### Input for this task
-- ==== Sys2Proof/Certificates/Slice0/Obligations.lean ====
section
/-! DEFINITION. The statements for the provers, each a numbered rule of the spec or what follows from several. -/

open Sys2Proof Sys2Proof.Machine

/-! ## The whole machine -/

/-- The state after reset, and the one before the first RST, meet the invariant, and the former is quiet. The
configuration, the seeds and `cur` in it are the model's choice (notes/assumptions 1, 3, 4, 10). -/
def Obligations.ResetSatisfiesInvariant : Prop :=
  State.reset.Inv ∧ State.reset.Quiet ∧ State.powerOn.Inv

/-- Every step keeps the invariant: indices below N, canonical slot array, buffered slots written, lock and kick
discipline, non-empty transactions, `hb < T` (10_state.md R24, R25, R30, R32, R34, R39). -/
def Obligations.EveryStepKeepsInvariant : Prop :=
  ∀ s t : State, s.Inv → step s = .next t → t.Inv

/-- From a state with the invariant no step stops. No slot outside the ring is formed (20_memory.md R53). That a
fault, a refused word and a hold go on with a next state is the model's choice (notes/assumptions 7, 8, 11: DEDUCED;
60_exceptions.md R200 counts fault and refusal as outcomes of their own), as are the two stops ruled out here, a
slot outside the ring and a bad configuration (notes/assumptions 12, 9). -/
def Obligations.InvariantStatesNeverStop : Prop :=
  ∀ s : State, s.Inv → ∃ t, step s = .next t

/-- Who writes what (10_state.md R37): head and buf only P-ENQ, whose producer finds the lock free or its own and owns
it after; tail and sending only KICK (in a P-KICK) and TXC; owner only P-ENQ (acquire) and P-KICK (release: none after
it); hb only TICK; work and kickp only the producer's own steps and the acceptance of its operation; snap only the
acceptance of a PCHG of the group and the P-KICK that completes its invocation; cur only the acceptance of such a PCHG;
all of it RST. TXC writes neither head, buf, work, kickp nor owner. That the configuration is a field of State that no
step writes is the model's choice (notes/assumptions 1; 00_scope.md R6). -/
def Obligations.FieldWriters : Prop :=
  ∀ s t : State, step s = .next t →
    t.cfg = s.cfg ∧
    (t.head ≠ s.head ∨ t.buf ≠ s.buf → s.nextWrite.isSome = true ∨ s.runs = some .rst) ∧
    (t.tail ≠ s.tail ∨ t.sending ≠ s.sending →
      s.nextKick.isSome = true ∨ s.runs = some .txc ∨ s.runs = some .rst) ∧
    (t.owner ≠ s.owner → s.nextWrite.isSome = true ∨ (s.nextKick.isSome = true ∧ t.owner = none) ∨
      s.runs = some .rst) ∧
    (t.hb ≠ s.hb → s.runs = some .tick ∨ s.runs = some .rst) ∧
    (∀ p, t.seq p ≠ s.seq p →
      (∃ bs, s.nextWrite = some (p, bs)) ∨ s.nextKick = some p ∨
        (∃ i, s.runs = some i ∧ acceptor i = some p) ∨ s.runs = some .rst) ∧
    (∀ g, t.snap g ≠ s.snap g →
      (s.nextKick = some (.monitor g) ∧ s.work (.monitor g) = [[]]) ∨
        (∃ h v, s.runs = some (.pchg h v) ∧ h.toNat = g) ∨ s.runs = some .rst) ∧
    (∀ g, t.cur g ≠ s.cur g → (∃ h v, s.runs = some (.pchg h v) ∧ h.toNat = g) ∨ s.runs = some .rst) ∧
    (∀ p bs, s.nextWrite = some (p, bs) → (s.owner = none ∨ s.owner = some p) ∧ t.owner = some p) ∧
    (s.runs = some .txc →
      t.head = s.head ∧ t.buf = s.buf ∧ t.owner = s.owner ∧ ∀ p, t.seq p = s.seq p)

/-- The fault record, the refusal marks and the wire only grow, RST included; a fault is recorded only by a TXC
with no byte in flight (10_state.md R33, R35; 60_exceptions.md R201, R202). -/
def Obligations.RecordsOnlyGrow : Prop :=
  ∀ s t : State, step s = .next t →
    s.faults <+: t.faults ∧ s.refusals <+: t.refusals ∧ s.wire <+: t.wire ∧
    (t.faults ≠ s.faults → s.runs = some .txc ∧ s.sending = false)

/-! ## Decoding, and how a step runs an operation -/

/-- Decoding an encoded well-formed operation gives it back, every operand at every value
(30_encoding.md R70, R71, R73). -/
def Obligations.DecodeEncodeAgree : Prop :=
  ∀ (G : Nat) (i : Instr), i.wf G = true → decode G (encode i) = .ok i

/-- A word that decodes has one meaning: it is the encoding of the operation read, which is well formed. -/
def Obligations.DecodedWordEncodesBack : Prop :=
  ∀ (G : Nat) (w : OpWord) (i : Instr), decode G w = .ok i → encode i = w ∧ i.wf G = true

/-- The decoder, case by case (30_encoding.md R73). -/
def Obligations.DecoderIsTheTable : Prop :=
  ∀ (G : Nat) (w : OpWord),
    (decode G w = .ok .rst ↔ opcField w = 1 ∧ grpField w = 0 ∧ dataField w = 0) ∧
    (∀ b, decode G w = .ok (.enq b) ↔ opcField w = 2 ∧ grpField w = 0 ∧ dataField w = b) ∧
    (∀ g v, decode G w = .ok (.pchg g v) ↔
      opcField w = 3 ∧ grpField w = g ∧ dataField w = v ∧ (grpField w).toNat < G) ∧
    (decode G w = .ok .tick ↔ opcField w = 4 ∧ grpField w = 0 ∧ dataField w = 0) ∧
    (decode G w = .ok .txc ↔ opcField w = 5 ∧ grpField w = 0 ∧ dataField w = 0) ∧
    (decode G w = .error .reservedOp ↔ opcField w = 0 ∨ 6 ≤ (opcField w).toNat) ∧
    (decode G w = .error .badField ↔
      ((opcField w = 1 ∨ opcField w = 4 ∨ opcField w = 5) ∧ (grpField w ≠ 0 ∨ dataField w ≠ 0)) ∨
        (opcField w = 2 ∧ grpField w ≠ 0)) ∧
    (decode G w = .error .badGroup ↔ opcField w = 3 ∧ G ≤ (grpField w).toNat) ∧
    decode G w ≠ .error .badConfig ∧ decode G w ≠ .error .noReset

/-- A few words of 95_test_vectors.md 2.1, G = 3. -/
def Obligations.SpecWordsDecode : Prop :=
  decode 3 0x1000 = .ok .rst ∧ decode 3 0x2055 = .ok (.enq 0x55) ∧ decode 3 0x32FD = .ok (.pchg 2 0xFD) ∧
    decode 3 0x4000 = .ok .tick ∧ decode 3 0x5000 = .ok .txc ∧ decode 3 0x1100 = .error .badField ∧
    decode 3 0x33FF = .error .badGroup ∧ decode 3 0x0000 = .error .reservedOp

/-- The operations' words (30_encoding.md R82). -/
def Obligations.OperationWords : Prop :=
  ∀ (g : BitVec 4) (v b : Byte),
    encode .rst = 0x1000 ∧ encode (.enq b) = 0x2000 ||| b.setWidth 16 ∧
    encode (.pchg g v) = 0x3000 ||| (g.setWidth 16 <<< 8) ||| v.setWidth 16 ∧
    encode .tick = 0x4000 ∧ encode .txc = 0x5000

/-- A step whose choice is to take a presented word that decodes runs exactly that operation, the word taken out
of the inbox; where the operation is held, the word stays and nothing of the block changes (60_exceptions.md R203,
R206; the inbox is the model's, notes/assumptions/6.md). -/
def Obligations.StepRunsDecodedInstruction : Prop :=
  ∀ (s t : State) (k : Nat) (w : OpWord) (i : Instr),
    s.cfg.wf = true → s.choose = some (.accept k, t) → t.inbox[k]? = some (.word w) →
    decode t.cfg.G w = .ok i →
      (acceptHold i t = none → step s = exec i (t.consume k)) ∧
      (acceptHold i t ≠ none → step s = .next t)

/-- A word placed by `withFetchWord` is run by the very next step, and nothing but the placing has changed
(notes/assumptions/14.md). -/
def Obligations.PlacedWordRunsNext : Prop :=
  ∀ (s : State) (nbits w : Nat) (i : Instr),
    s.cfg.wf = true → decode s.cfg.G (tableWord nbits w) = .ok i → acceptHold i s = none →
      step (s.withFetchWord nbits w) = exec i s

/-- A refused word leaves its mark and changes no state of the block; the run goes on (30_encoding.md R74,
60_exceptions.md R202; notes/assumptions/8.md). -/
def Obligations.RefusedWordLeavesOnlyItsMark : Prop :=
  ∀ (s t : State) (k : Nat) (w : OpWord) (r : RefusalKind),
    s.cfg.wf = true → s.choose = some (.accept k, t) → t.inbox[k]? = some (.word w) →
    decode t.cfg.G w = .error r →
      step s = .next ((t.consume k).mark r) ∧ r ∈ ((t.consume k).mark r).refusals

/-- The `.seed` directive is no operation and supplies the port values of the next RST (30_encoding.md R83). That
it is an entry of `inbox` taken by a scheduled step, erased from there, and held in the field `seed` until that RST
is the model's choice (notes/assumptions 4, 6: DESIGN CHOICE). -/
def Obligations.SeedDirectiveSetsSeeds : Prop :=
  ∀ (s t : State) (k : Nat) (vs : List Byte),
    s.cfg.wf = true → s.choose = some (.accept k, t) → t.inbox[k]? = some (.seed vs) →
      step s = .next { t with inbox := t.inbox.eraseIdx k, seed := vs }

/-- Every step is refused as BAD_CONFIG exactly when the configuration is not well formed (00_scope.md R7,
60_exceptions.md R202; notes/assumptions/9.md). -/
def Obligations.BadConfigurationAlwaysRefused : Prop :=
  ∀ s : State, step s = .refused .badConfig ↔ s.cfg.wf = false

### Task statement
Begin at the line above that has "60_exceptions.md R202; notes/assumptions/8.md)." and stop after the line that has "step s = .next ((t.consume", copying each line exactly and adding nothing else.

### Response to this exercise
60_exceptions.md R202; notes/assumptions/8.md). -/
def Obligations.RefusedWordLeavesOnlyItsMark : Prop :=
  ∀ (s t : State) (k : Nat) (w : OpWord) (r : RefusalKind),
    s.cfg.wf = true → s.choose = some (.accept k, t) → t.inbox[k]? = some (.word w) →
    decode t.cfg.G w = .error r →
      step s = .next ((t.consume k).mark r) ∧ r ∈ ((t.consume k).mark r).refusals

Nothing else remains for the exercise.